■ **Collected data**
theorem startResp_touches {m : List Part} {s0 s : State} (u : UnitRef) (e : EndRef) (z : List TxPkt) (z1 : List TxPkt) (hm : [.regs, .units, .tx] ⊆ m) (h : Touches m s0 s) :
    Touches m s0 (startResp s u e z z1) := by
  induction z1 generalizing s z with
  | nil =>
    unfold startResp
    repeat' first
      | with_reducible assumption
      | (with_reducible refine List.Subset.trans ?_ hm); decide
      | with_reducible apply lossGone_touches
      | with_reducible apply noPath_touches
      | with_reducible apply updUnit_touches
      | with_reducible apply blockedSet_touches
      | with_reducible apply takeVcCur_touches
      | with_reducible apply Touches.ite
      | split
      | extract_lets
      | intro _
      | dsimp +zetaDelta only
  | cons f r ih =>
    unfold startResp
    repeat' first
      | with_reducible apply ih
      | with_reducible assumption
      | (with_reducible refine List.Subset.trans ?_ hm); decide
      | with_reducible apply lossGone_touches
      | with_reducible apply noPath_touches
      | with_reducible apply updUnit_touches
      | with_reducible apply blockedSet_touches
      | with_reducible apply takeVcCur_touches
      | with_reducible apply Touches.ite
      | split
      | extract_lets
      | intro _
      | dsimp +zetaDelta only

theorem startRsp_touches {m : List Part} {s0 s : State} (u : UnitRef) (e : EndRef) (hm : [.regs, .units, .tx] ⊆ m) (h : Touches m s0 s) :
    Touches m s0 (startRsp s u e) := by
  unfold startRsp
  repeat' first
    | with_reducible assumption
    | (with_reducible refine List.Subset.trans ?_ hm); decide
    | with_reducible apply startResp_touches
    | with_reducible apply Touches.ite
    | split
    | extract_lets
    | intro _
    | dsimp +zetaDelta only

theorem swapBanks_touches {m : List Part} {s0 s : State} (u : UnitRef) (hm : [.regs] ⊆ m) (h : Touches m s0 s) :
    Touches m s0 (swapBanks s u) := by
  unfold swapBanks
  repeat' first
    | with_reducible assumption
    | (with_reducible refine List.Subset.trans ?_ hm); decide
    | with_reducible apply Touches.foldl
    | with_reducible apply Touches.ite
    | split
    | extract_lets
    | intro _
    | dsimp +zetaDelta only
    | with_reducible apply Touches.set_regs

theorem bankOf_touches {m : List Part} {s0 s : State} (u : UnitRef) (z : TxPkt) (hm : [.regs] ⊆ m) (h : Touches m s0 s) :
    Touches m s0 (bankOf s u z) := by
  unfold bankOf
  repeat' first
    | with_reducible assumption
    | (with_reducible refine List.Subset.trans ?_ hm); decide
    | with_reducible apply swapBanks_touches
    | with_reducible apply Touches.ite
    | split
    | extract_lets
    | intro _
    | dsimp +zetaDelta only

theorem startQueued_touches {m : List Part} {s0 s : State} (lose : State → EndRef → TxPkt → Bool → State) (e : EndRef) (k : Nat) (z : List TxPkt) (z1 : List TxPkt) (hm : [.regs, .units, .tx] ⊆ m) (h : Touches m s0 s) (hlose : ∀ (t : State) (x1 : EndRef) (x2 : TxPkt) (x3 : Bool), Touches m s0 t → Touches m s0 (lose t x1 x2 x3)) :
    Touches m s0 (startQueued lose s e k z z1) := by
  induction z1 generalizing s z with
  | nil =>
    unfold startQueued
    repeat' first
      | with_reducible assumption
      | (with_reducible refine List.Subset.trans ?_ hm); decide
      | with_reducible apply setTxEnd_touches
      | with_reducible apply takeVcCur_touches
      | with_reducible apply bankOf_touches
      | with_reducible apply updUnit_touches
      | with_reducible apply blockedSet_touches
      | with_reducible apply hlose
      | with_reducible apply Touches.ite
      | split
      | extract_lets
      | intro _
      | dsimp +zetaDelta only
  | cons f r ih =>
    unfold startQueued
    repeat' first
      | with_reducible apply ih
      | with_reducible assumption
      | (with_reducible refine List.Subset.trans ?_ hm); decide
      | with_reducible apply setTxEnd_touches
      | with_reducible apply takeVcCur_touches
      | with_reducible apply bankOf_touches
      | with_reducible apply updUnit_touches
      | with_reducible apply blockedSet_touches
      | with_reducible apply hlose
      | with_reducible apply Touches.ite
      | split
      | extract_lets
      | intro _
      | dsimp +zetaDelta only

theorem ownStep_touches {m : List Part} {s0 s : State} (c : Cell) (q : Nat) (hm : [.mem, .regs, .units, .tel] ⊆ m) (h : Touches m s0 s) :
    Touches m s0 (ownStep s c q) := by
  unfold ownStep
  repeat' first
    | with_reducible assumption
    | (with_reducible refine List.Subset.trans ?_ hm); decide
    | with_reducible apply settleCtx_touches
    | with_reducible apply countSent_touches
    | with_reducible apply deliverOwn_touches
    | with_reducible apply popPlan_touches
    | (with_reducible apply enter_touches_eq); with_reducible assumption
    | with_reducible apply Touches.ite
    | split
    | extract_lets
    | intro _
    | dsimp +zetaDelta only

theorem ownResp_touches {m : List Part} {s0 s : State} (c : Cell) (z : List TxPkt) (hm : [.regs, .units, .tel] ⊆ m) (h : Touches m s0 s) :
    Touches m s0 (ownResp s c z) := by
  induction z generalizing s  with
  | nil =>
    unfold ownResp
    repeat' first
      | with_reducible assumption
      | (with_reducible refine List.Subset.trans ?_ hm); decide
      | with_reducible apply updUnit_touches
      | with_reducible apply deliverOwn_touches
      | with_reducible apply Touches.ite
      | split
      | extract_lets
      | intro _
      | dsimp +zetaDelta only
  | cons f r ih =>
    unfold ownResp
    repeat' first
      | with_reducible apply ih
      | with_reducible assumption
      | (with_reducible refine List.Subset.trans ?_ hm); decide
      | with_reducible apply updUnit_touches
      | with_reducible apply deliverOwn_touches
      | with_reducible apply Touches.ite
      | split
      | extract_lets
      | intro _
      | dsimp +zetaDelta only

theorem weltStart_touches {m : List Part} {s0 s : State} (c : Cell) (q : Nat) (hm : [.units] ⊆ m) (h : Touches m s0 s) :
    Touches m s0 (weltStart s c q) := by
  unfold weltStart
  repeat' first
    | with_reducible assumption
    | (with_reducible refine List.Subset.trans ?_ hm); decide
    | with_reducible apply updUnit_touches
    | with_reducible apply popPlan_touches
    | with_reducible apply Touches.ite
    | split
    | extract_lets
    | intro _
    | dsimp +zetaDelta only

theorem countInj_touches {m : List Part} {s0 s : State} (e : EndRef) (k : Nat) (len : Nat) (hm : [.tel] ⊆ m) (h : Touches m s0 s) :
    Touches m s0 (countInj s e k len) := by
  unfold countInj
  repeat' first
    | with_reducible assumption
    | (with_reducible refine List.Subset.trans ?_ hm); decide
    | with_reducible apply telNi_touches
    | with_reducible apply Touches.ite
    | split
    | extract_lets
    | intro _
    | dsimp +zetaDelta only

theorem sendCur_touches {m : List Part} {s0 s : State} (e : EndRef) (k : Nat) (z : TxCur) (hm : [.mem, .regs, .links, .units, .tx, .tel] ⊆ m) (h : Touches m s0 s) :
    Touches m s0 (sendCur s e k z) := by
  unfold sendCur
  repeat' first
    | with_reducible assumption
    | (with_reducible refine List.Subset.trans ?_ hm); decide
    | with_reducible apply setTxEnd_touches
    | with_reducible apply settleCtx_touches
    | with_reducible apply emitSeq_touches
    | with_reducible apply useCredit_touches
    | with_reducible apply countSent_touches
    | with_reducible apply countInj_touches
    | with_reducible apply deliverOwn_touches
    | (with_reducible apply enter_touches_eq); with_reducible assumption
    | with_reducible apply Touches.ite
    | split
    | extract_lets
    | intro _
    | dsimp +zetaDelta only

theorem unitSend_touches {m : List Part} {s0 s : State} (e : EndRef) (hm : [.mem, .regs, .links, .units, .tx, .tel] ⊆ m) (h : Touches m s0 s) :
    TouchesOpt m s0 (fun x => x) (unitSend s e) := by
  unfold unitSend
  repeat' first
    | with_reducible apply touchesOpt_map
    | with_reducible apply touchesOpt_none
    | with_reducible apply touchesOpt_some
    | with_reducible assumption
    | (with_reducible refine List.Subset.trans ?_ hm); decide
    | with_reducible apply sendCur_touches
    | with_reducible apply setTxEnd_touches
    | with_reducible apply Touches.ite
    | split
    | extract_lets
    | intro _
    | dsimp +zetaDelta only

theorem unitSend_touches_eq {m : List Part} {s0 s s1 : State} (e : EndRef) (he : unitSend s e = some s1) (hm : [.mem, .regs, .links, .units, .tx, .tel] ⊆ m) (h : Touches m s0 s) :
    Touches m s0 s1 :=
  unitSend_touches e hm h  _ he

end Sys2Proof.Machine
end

■ **EXERCISE**
Nothing but a number is wanted: how many lines in the records above include "UnitRef".

■ **YOUR SOLUTION**
4